| 2.3- El palacio barroco como escenario del poder. El modelo de Versalles.
El arte barroco francés puede definirse como clasicista, prefiere la claridad, el orden y la serenidad a lo recargado y lo retórico, la obra así resulta sobria y equilibrada.
En un primer período, hasta 1660, se desarrolla el denominado estilo Luis XIII, se mantiene la influencia italiana tanto en las construcciones religiosas, entre las que sobresale la Iglesia de Val de Grace (1645) obra de François Mansart (1598-1666), aunque acabada por Lemuet.
En las obras civiles, sobresale el Palacio de Luxemburgo (1615) obra de Salomon Brosse (1571-1626), aunque los modelos italianos se abandonan progresivamente como se puede observar en la obra de Jacques Lemercier en el Palacio de París.
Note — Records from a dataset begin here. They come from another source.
/-! ## Reading one unit beside an update of another kind -/

@[simp] theorem getChan_setStrand (b : Block) (n c n' k' : Nat) (x : Strand) : getChan (setStrand b n' k' x) n c = getChan b n c := rfl
@[simp] theorem getChan_modStrand (b : Block) (n c n' k' : Nat) (f : Strand → Strand) : getChan (modStrand b n' k' f) n c = getChan b n c := rfl
@[simp] theorem getChan_setStn (b : Block) (n c n' : Nat) (x : Station) : getChan (setStn b n' x) n c = getChan b n c := rfl
@[simp] theorem getChan_modStn (b : Block) (n c n' : Nat) (f : Station → Station) : getChan (modStn b n' f) n c = getChan b n c := rfl
@[simp] theorem getChan_setTal (b : Block) (n c t' : Nat) (x : Tally) : getChan (setTal b t' x) n c = getChan b n c := rfl
@[simp] theorem getChan_modTal (b : Block) (n c t' : Nat) (f : Tally → Tally) : getChan (modTal b t' f) n c = getChan b n c := rfl
@[simp] theorem getChan_setPart (b : Block) (n c p' : Nat) (x : Part) : getChan (setPart b p' x) n c = getChan b n c := rfl
@[simp] theorem getChan_modPart (b : Block) (n c p' : Nat) (f : Part → Part) : getChan (modPart b p' f) n c = getChan b n c := rfl
@[simp] theorem getChan_setPort (b : Block) (n c p' : Nat) (x : Port) : getChan (setPort b p' x) n c = getChan b n c := rfl
@[simp] theorem getChan_modPort (b : Block) (n c p' : Nat) (f : Port → Port) : getChan (modPort b p' f) n c = getChan b n c := rfl
@[simp] theorem getChan_setGop (b : Block) (n c i' : Nat) (x : Gop) : getChan (setGop b i' x) n c = getChan b n c := rfl
@[simp] theorem getChan_modGop (b : Block) (n c i' : Nat) (f : Gop → Gop) : getChan (modGop b i' f) n c = getChan b n c := rfl
@[simp] theorem getChan_rset (b : Block) (n c i v : Nat) : getChan (rset b i v) n c = getChan b n c := rfl
@[simp] theorem getStrand_setChan (b : Block) (n k n' c' : Nat) (x : Chan) : getStrand (setChan b n' c' x) n k = getStrand b n k := rfl
@[simp] theorem getStrand_modChan (b : Block) (n k n' c' : Nat) (f : Chan → Chan) : getStrand (modChan b n' c' f) n k = getStrand b n k := rfl
@[simp] theorem getStrand_setStn (b : Block) (n k n' : Nat) (x : Station) : getStrand (setStn b n' x) n k = getStrand b n k := rfl
@[simp] theorem getStrand_modStn (b : Block) (n k n' : Nat) (f : Station → Station) : getStrand (modStn b n' f) n k = getStrand b n k := rfl
@[simp] theorem getStrand_setTal (b : Block) (n k t' : Nat) (x : Tally) : getStrand (setTal b t' x) n k = getStrand b n k := rfl
@[simp] theorem getStrand_modTal (b : Block) (n k t' : Nat) (f : Tally → Tally) : getStrand (modTal b t' f) n k = getStrand b n k := rfl
@[simp] theorem getStrand_setPart (b : Block) (n k p' : Nat) (x : Part) : getStrand (setPart b p' x) n k = getStrand b n k := rfl
@[simp] theorem getStrand_modPart (b : Block) (n k p' : Nat) (f : Part → Part) : getStrand (modPart b p' f) n k = getStrand b n k := rfl
@[simp] theorem getStrand_setPort (b : Block) (n k p' : Nat) (x : Port) : getStrand (setPort b p' x) n k = getStrand b n k := rfl
@[simp] theorem getStrand_modPort (b : Block) (n k p' : Nat) (f : Port → Port) : getStrand (modPort b p' f) n k = getStrand b n k := rfl
@[simp] theorem getStrand_setGop (b : Block) (n k i' : Nat) (x : Gop) : getStrand (setGop b i' x) n k = getStrand b n k := rfl
@[simp] theorem getStrand_modGop (b : Block) (n k i' : Nat) (f : Gop → Gop) : getStrand (modGop b i' f) n k = getStrand b n k := rfl
@[simp] theorem getStrand_rset (b : Block) (n k i v : Nat) : getStrand (rset b i v) n k = getStrand b n k := rfl
@[simp] theorem getStn_setChan (b : Block) (n n' c' : Nat) (x : Chan) : getStn (setChan b n' c' x) n = getStn b n := rfl
@[simp] theorem getStn_modChan (b : Block) (n n' c' : Nat) (f : Chan → Chan) : getStn (modChan b n' c' f) n = getStn b n := rfl
@[simp] theorem getStn_setStrand (b : Block) (n n' k' : Nat) (x : Strand) : getStn (setStrand b n' k' x) n = getStn b n := rfl
@[simp] theorem getStn_modStrand (b : Block) (n n' k' : Nat) (f : Strand → Strand) : getStn (modStrand b n' k' f) n = getStn b n := rfl
@[simp] theorem getStn_setTal (b : Block) (n t' : Nat) (x : Tally) : getStn (setTal b t' x) n = getStn b n := rfl
@[simp] theorem getStn_modTal (b : Block) (n t' : Nat) (f : Tally → Tally) : getStn (modTal b t' f) n = getStn b n := rfl
@[simp] theorem getStn_setPart (b : Block) (n p' : Nat) (x : Part) : getStn (setPart b p' x) n = getStn b n := rfl
@[simp] theorem getStn_modPart (b : Block) (n p' : Nat) (f : Part → Part) : getStn (modPart b p' f) n = getStn b n := rfl
@[simp] theorem getStn_setPort (b : Block) (n p' : Nat) (x : Port) : getStn (setPort b p' x) n = getStn b n := rfl
@[simp] theorem getStn_modPort (b : Block) (n p' : Nat) (f : Port → Port) : getStn (modPort b p' f) n = getStn b n := rfl
@[simp] theorem getStn_setGop (b : Block) (n i' : Nat) (x : Gop) : getStn (setGop b i' x) n = getStn b n := rfl
@[simp] theorem getStn_modGop (b : Block) (n i' : Nat) (f : Gop → Gop) : getStn (modGop b i' f) n = getStn b n := rfl
@[simp] theorem getStn_rset (b : Block) (n i v : Nat) : getStn (rset b i v) n = getStn b n := rfl
@[simp] theorem getTal_setChan (b : Block) (t n' c' : Nat) (x : Chan) : getTal (setChan b n' c' x) t = getTal b t := rfl
@[simp] theorem getTal_modChan (b : Block) (t n' c' : Nat) (f : Chan → Chan) : getTal (modChan b n' c' f) t = getTal b t := rfl
@[simp] theorem getTal_setStrand (b : Block) (t n' k' : Nat) (x : Strand) : getTal (setStrand b n' k' x) t = getTal b t := rfl
@[simp] theorem getTal_modStrand (b : Block) (t n' k' : Nat) (f : Strand → Strand) : getTal (modStrand b n' k' f) t = getTal b t := rfl
@[simp] theorem getTal_setStn (b : Block) (t n' : Nat) (x : Station) : getTal (setStn b n' x) t = getTal b t := rfl
@[simp] theorem getTal_modStn (b : Block) (t n' : Nat) (f : Station → Station) : getTal (modStn b n' f) t = getTal b t := rfl
@[simp] theorem getTal_setPart (b : Block) (t p' : Nat) (x : Part) : getTal (setPart b p' x) t = getTal b t := rfl
@[simp] theorem getTal_modPart (b : Block) (t p' : Nat) (f : Part → Part) : getTal (modPart b p' f) t = getTal b t := rfl
@[simp] theorem getTal_setPort (b : Block) (t p' : Nat) (x : Port) : getTal (setPort b p' x) t = getTal b t := rfl
@[simp] theorem getTal_modPort (b : Block) (t p' : Nat) (f : Port → Port) : getTal (modPort b p' f) t = getTal b t := rfl
@[simp] theorem getTal_setGop (b : Block) (t i' : Nat) (x : Gop) : getTal (setGop b i' x) t = getTal b t := rfl
@[simp] theorem getTal_modGop (b : Block) (t i' : Nat) (f : Gop → Gop) : getTal (modGop b i' f) t = getTal b t := rfl
@[simp] theorem getTal_rset (b : Block) (t i v : Nat) : getTal (rset b i v) t = getTal b t := rfl
@[simp] theorem getPart_setChan (b : Block) (p n' c' : Nat) (x : Chan) : getPart (setChan b n' c' x) p = getPart b p := rfl
@[simp] theorem getPart_modChan (b : Block) (p n' c' : Nat) (f : Chan → Chan) : getPart (modChan b n' c' f) p = getPart b p := rfl
@[simp] theorem getPart_setStrand (b : Block) (p n' k' : Nat) (x : Strand) : getPart (setStrand b n' k' x) p = getPart b p := rfl
@[simp] theorem getPart_modStrand (b : Block) (p n' k' : Nat) (f : Strand → Strand) : getPart (modStrand b n' k' f) p = getPart b p := rfl
@[simp] theorem getPart_setStn (b : Block) (p n' : Nat) (x : Station) : getPart (setStn b n' x) p = getPart b p := rfl
@[simp] theorem getPart_modStn (b : Block) (p n' : Nat) (f : Station → Station) : getPart (modStn b n' f) p = getPart b p := rfl
@[simp] theorem getPart_setTal (b : Block) (p t' : Nat) (x : Tally) : getPart (setTal b t' x) p = getPart b p := rfl
@[simp] theorem getPart_modTal (b : Block) (p t' : Nat) (f : Tally → Tally) : getPart (modTal b t' f) p = getPart b p := rfl
@[simp] theorem getPart_setPort (b : Block) (p p' : Nat) (x : Port) : getPart (setPort b p' x) p = getPart b p := rfl
@[simp] theorem getPart_modPort (b : Block) (p p' : Nat) (f : Port → Port) : getPart (modPort b p' f) p = getPart b p := rfl
@[simp] theorem getPart_setGop (b : Block) (p i' : Nat) (x : Gop) : getPart (setGop b i' x) p = getPart b p := rfl
@[simp] theorem getPart_modGop (b : Block) (p i' : Nat) (f : Gop → Gop) : getPart (modGop b i' f) p = getPart b p := rfl
@[simp] theorem getPart_rset (b : Block) (p i v : Nat) : getPart (rset b i v) p = getPart b p := rfl
@[simp] theorem getPort_setChan (b : Block) (p n' c' : Nat) (x : Chan) : getPort (setChan b n' c' x) p = getPort b p := rfl
@[simp] theorem getPort_modChan (b : Block) (p n' c' : Nat) (f : Chan → Chan) : getPort (modChan b n' c' f) p = getPort b p := rfl
@[simp] theorem getPort_setStrand (b : Block) (p n' k' : Nat) (x : Strand) : getPort (setStrand b n' k' x) p = getPort b p := rfl
@[simp] theorem getPort_modStrand (b : Block) (p n' k' : Nat) (f : Strand → Strand) : getPort (modStrand b n' k' f) p = getPort b p := rfl
@[simp] theorem getPort_setStn (b : Block) (p n' : Nat) (x : Station) : getPort (setStn b n' x) p = getPort b p := rfl
@[simp] theorem getPort_modStn (b : Block) (p n' : Nat) (f : Station → Station) : getPort (modStn b n' f) p = getPort b p := rfl
@[simp] theorem getPort_setTal (b : Block) (p t' : Nat) (x : Tally) : getPort (setTal b t' x) p = getPort b p := rfl
@[simp] theorem getPort_modTal (b : Block) (p t' : Nat) (f : Tally → Tally) : getPort (modTal b t' f) p = getPort b p := rfl
@[simp] theorem getPort_setPart (b : Block) (p p' : Nat) (x : Part) : getPort (setPart b p' x) p = getPort b p := rfl
@[simp] theorem getPort_modPart (b : Block) (p p' : Nat) (f : Part → Part) : getPort (modPart b p' f) p = getPort b p := rfl
@[simp] theorem getPort_setGop (b : Block) (p i' : Nat) (x : Gop) : getPort (setGop b i' x) p = getPort b p := rfl
@[simp] theorem getPort_modGop (b : Block) (p i' : Nat) (f : Gop → Gop) : getPort (modGop b i' f) p = getPort b p := rfl
@[simp] theorem getPort_rset (b : Block) (p i v : Nat) : getPort (rset b i v) p = getPort b p := rfl
@[simp] theorem getGop_setChan (b : Block) (i n' c' : Nat) (x : Chan) : getGop (setChan b n' c' x) i = getGop b i := rfl
@[simp] theorem getGop_modChan (b : Block) (i n' c' : Nat) (f : Chan → Chan) : getGop (modChan b n' c' f) i = getGop b i := rfl
@[simp] theorem getGop_setStrand (b : Block) (i n' k' : Nat) (x : Strand) : getGop (setStrand b n' k' x) i = getGop b i := rfl
@[simp] theorem getGop_modStrand (b : Block) (i n' k' : Nat) (f : Strand → Strand) : getGop (modStrand b n' k' f) i = getGop b i := rfl
@[simp] theorem getGop_setStn (b : Block) (i n' : Nat) (x : Station) : getGop (setStn b n' x) i = getGop b i := rfl
@[simp] theorem getGop_modStn (b : Block) (i n' : Nat) (f : Station → Station) : getGop (modStn b n' f) i = getGop b i := rfl
@[simp] theorem getGop_setTal (b : Block) (i t' : Nat) (x : Tally) : getGop (setTal b t' x) i = getGop b i := rfl
@[simp] theorem getGop_modTal (b : Block) (i t' : Nat) (f : Tally → Tally) : getGop (modTal b t' f) i = getGop b i := rfl
@[simp] theorem getGop_setPart (b : Block) (i p' : Nat) (x : Part) : getGop (setPart b p' x) i = getGop b i := rfl
@[simp] theorem getGop_modPart (b : Block) (i p' : Nat) (f : Part → Part) : getGop (modPart b p' f) i = getGop b i := rfl
@[simp] theorem getGop_setPort (b : Block) (i p' : Nat) (x : Port) : getGop (setPort b p' x) i = getGop b i := rfl
@[simp] theorem getGop_modPort (b : Block) (i p' : Nat) (f : Port → Port) : getGop (modPort b p' f) i = getGop b i := rfl
@[simp] theorem getGop_rset (b : Block) (i r v : Nat) : getGop (rset b r v) i = getGop b i := rfl
@[simp] theorem rget_setChan (b : Block) (n c r : Nat) (x : Chan) : rget (setChan b n c x) r = rget b r := rfl
@[simp] theorem rget_modChan (b : Block) (n c r : Nat) (f : Chan → Chan) : rget (modChan b n c f) r = rget b r := rfl
@[simp] theorem rget_setStrand (b : Block) (n k r : Nat) (x : Strand) : rget (setStrand b n k x) r = rget b r := rfl
@[simp] theorem rget_modStrand (b : Block) (n k r : Nat) (f : Strand → Strand) : rget (modStrand b n k f) r = rget b r := rfl
@[simp] theorem rget_setStn (b : Block) (n r : Nat) (x : Station) : rget (setStn b n x) r = rget b r := rfl
@[simp] theorem rget_modStn (b : Block) (n r : Nat) (f : Station → Station) : rget (modStn b n f) r = rget b r := rfl
@[simp] theorem rget_setTal (b : Block) (t r : Nat) (x : Tally) : rget (setTal b t x) r = rget b r := rfl
@[simp] theorem rget_modTal (b : Block) (t r : Nat) (f : Tally → Tally) : rget (modTal b t f) r = rget b r := rfl
@[simp] theorem rget_setPart (b : Block) (p r : Nat) (x : Part) : rget (setPart b p x) r = rget b r := rfl
@[simp] theorem rget_modPart (b : Block) (p r : Nat) (f : Part → Part) : rget (modPart b p f) r = rget b r := rfl
@[simp] theorem rget_setPort (b : Block) (p r : Nat) (x : Port) : rget (setPort b p x) r = rget b r := rfl
@[simp] theorem rget_modPort (b : Block) (p r : Nat) (f : Port → Port) : rget (modPort b p f) r = rget b r := rfl
@[simp] theorem rget_setGop (b : Block) (i r : Nat) (x : Gop) : rget (setGop b i x) r = rget b r := rfl
@[simp] theorem rget_modGop (b : Block) (i r : Nat) (f : Gop → Gop) : rget (modGop b i f) r = rget b r := rfl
El carácter clasicista y oficial se acentúa durante el segundo periodo, que abarca hasta el primer decenio del siglo XVIII, denominado estilo Luis XIV, entonces se fundan las academias, en 1671, se fundó la Academia Real de Arquitectura, estas instituciones marcan las directrices a las que debe someterse la creación artística.
El palacio se convierte en el edificio más representativo del barroco francés, un edificio de grandes dimensiones, con una marcada horizontalidad, consta de una planta en forma de “U” hacia el jardín formando escuadra. las fachadas se caracterizan por su severidad clásica, son uniformes y simétricas, con frecuencia en total desacuerdo con la distribución interior, sin embargo los salones interiores se llenan de ricos elementos ornamentales, con profusión de curvas.
En este periodo se finaliza la fachada oriental del Palacio del Louvre (1667-1670), en el que Claude Parrault (1613-1688) y Luis Le Vau (1612-1670), una obra clasicista, cuya planta baja es austera, de una gran solidez, con vanos de arcos rebajados, pero en el que sobresale la planta superior con una gran columnata, formada por columnas pareadas de orden corintio, las secciones central y final sobresalen ligeramente y tiene aberturas en forma de arco y otros detalles como la ornamentación con medallones y girnaldas de flores.. Toda la fachada es una unidad compleja enfocada hacia el centro para dar una impresión simple y poderosa muy al gusto de la arquitectura oficial francesa.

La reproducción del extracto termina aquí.